Problem details: Your answer is the lines below, exactly, from the one that contains "(s.parseRaise src e).errInfo1" through the one that contains "(s.parseRaise src e).txHdr", both included.

Exercise inputs:

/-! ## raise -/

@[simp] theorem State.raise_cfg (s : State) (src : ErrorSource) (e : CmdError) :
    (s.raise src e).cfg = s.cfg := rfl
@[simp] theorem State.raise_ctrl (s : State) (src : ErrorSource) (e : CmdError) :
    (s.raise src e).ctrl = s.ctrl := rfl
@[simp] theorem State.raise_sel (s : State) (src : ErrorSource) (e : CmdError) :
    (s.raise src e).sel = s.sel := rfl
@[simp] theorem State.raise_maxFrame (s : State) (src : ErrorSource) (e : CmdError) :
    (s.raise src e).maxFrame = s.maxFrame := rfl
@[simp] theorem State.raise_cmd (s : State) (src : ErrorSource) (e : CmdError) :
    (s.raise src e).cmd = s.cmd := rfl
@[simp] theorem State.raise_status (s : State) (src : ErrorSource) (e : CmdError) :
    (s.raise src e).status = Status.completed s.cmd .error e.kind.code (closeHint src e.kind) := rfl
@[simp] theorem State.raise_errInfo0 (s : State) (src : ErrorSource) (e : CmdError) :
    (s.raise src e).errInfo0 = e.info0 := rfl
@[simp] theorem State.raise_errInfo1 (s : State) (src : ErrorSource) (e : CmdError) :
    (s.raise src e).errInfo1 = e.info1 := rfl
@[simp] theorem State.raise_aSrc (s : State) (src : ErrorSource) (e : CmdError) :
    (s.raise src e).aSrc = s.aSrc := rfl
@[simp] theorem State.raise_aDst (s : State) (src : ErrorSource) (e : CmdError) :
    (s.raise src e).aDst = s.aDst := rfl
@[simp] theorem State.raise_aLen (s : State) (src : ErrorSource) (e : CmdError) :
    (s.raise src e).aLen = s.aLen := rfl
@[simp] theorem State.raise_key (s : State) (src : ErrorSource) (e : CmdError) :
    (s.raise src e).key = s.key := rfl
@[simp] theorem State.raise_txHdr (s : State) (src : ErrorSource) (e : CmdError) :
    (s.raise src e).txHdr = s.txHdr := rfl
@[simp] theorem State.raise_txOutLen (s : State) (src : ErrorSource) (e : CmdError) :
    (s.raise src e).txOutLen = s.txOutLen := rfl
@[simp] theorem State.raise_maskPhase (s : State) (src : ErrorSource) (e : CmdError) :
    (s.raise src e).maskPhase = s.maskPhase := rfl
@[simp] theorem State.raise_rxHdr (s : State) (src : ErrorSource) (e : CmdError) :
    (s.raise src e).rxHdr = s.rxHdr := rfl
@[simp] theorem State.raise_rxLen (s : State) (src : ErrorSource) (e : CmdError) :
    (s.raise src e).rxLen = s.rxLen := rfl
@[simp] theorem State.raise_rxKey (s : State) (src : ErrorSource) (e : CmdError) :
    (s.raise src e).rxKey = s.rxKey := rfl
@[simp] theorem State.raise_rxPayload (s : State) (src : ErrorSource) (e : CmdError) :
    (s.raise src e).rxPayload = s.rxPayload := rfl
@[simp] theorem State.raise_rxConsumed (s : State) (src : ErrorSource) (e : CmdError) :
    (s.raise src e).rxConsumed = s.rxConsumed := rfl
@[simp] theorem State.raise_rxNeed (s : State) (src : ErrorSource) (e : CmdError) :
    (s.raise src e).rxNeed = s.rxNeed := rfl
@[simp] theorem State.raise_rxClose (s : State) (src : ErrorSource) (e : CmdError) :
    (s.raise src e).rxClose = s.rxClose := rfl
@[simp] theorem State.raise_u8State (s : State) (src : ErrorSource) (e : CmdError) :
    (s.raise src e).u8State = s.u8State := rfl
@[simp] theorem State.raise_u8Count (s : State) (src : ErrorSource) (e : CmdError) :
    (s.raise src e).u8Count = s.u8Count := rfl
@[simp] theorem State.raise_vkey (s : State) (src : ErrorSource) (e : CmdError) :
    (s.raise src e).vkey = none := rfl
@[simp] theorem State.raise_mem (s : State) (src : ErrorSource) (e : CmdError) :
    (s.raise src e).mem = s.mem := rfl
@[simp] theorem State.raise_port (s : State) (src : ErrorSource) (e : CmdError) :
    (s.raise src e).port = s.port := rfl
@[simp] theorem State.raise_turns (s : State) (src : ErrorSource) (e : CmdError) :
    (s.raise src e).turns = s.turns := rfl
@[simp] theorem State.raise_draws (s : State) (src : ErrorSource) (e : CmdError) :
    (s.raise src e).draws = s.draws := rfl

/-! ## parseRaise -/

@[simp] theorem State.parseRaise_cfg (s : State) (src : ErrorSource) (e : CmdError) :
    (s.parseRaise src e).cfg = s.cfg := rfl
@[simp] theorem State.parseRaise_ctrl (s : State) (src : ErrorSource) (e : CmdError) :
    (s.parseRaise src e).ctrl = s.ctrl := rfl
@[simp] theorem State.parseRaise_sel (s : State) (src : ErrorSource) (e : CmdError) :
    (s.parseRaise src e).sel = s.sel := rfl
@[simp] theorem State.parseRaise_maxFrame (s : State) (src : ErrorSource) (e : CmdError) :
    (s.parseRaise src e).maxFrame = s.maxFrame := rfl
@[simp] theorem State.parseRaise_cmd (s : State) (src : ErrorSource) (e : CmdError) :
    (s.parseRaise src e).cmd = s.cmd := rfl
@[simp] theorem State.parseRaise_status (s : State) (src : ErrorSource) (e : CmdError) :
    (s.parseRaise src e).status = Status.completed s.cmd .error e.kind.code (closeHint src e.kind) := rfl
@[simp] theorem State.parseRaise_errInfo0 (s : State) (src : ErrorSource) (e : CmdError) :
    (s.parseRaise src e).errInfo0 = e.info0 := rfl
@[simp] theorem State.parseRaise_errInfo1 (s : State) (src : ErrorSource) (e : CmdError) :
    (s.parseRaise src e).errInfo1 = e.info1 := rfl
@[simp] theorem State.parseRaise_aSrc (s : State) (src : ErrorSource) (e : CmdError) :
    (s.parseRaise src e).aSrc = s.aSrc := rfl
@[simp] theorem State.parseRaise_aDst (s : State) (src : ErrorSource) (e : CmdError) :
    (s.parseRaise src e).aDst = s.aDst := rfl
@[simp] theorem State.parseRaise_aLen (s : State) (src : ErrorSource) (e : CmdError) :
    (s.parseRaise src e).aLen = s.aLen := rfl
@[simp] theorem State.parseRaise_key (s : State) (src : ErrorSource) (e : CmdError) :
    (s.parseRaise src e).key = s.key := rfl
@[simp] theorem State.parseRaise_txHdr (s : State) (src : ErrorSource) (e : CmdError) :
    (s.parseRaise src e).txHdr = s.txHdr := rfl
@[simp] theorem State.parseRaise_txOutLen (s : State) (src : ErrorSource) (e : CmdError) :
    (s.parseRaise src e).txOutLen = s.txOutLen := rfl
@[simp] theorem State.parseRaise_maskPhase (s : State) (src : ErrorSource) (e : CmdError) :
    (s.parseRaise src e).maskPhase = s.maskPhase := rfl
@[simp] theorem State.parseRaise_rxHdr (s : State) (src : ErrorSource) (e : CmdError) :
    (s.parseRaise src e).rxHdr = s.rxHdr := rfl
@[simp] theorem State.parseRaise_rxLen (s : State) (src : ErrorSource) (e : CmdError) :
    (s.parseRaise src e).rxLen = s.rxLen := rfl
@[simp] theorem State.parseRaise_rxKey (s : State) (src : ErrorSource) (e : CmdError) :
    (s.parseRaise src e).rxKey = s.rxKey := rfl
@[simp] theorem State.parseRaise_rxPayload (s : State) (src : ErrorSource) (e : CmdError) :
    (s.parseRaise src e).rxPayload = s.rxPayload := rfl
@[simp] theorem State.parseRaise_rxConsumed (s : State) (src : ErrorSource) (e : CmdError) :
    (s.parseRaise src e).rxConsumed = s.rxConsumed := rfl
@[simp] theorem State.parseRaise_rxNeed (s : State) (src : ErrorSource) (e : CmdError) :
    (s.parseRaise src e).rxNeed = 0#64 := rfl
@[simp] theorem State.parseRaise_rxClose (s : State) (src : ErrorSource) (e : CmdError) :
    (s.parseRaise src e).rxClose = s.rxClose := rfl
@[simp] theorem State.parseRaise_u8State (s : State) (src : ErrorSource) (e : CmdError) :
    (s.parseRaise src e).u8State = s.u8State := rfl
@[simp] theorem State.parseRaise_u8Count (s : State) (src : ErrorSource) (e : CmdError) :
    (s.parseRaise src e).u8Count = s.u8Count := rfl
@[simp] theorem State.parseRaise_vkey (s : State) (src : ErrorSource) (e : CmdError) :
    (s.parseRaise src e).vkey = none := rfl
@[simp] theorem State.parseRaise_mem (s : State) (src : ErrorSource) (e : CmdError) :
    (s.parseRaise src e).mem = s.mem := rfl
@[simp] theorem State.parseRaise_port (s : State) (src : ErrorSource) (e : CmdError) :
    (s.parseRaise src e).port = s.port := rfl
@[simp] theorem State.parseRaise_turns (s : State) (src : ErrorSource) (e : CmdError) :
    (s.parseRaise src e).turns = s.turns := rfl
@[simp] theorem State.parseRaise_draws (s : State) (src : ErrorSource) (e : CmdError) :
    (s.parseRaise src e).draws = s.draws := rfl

Answer box:
    (s.parseRaise src e).errInfo1 = e.info1 := rfl
@[simp] theorem State.parseRaise_aSrc (s : State) (src : ErrorSource) (e : CmdError) :
    (s.parseRaise src e).aSrc = s.aSrc := rfl
@[simp] theorem State.parseRaise_aDst (s : State) (src : ErrorSource) (e : CmdError) :
    (s.parseRaise src e).aDst = s.aDst := rfl
@[simp] theorem State.parseRaise_aLen (s : State) (src : ErrorSource) (e : CmdError) :
    (s.parseRaise src e).aLen = s.aLen := rfl
@[simp] theorem State.parseRaise_key (s : State) (src : ErrorSource) (e : CmdError) :
    (s.parseRaise src e).key = s.key := rfl
@[simp] theorem State.parseRaise_txHdr (s : State) (src : ErrorSource) (e : CmdError) :
    (s.parseRaise src e).txHdr = s.txHdr := rfl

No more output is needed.